/-- An uncorrectable error in other storage (R454, R456). Its bytes are poisoned; an entry that the Roundhouse reloads from its copy
stays as it was; a scalar register is read again first. -/
def State.strike (s : State) (x : Strike) : State :=
  let count := fun (s : State) (k : Nat) => s.mapDev (fun d => d.mapHouse (fun h => { h with errUe := bumpField h.errUe k }))
  match x with
  | .dieCache die line mask => count (s.mapDev (fun d => { d with cache := d.cache.map (fun l =>
      if l.die == die && l.line == line then { l with poison := l.poison ||| mask } else l) })) 1
  | .directory pa => count (s.mapDev (fun d => { d with mem := d.mem.setPoison (pa / 64 * 64) 64 })) 2
  | .replay pa n => count (s.mapDev (fun d => { d with remote := d.remote.setPoison pa n })) 2
  | .siding q seq pa n => count (s.mapDev (fun d => d.mapSpec q seq (fun p => { p with shadow := p.shadow.setPoison pa n }))) 2
  | .entry => count s 2
  | .parity c r again => s.atCar c (fun s => s.mapCar (fun k => { k with
      marks.parityS := k.marks.parityS ||| (1#72 <<< r.val)
      marks.againS := if again then k.marks.againS ||| (1#72 <<< r.val) else k.marks.againS }))

/-! Power (R464, R465). -/

/-- The means of the power manager move (R464): above CAP pacing is lengthened, then issue is throttled; otherwise they are
released in the reverse order. How far each moves is a free value `n`. At a CAP of 2,600 W the means hold any workload (R465). -/
def House.regulate (h : House) (watts n : Nat) : House :=
  let h := { h with power := BitVec.ofNat 12 (Nat.min watts 4095) }
  if h.cap.toNat < watts then
    if h.pacex < 14 then { h with pacex := h.pacex + 1 + n % (14 - h.pacex) }
    else if h.thrp < 192 then { h with thrp := h.thrp + 1 + n % (192 - h.thrp) }
    else { h with overCap := h.overCap || decide (h.cap.toNat < 2600) }
  else if 0 < h.thrp then { h with thrp := h.thrp - n % (h.thrp + 1) }
  else { h with pacex := h.pacex - n % (h.pacex + 1) }

/-- POWER_SAMPLE (R464): `watts` is the 1 ms average. -/
def execPowerSample (watts : Nat) (s : State) : Result :=
  .next (s.mapDev (fun d => d.mapHouse (fun h => h.regulate watts (Config.powerStep s.fresh)))).tick

/-- ERR_CLEAR (R456). -/
def execErrClear (v : Bool) (s : State) : Result :=
  .next (if v then s.mapDev (fun d => d.mapHouse (fun h => { h with errCe := 0#64, errUe := 0#64 })) else s)

/-- HOST_LINK_DOWN (R463). -/
def execHostLinkDown (s : State) : Result := .next (s.mapDev (fun d => d.mapHouse (fun h => { h with hold := false })))

/-! Binning (R4, R451, R452). -/

/-- CLASS of a core in a HARV word (R451). -/
def harvClass (w : Word) (c : Nat) : Nat := (w.extractLsb' (16 + 2 * c) 2).toNat

/-- The cores that binning may choose from: not defective, on no failed die. -/
def House.usable (h : House) : List Nat :=
  (List.range 336).filter (fun k =>
    let w := h.harv.toList.getD (k / 16) 0#64
    !w.getLsbD 63 && harvClass w (k % 16) != 3)

/-- Class of a physical core. -/
def House.fusedClass (h : House) (k : Nat) : Nat := harvClass (h.harv.toList.getD (k / 16) 0#64) (k % 16)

▶ Work item: Starting with the line above that holds "if l.die == die" and stopping with the line that holds "failed die. -/", reproduce each line exactly, omitting all other lines.

▶ Finished exercise:
      if l.die == die && l.line == line then { l with poison := l.poison ||| mask } else l) })) 1
  | .directory pa => count (s.mapDev (fun d => { d with mem := d.mem.setPoison (pa / 64 * 64) 64 })) 2
  | .replay pa n => count (s.mapDev (fun d => { d with remote := d.remote.setPoison pa n })) 2
  | .siding q seq pa n => count (s.mapDev (fun d => d.mapSpec q seq (fun p => { p with shadow := p.shadow.setPoison pa n }))) 2
  | .entry => count s 2
  | .parity c r again => s.atCar c (fun s => s.mapCar (fun k => { k with
      marks.parityS := k.marks.parityS ||| (1#72 <<< r.val)
      marks.againS := if again then k.marks.againS ||| (1#72 <<< r.val) else k.marks.againS }))

/-! Power (R464, R465). -/

/-- The means of the power manager move (R464): above CAP pacing is lengthened, then issue is throttled; otherwise they are
released in the reverse order. How far each moves is a free value `n`. At a CAP of 2,600 W the means hold any workload (R465). -/
def House.regulate (h : House) (watts n : Nat) : House :=
  let h := { h with power := BitVec.ofNat 12 (Nat.min watts 4095) }
  if h.cap.toNat < watts then
    if h.pacex < 14 then { h with pacex := h.pacex + 1 + n % (14 - h.pacex) }
    else if h.thrp < 192 then { h with thrp := h.thrp + 1 + n % (192 - h.thrp) }
    else { h with overCap := h.overCap || decide (h.cap.toNat < 2600) }
  else if 0 < h.thrp then { h with thrp := h.thrp - n % (h.thrp + 1) }
  else { h with pacex := h.pacex - n % (h.pacex + 1) }

/-- POWER_SAMPLE (R464): `watts` is the 1 ms average. -/
def execPowerSample (watts : Nat) (s : State) : Result :=
  .next (s.mapDev (fun d => d.mapHouse (fun h => h.regulate watts (Config.powerStep s.fresh)))).tick

/-- ERR_CLEAR (R456). -/
def execErrClear (v : Bool) (s : State) : Result :=
  .next (if v then s.mapDev (fun d => d.mapHouse (fun h => { h with errCe := 0#64, errUe := 0#64 })) else s)

/-- HOST_LINK_DOWN (R463). -/
def execHostLinkDown (s : State) : Result := .next (s.mapDev (fun d => d.mapHouse (fun h => { h with hold := false })))

/-! Binning (R4, R451, R452). -/

/-- CLASS of a core in a HARV word (R451). -/
def harvClass (w : Word) (c : Nat) : Nat := (w.extractLsb' (16 + 2 * c) 2).toNat

/-- The cores that binning may choose from: not defective, on no failed die. -/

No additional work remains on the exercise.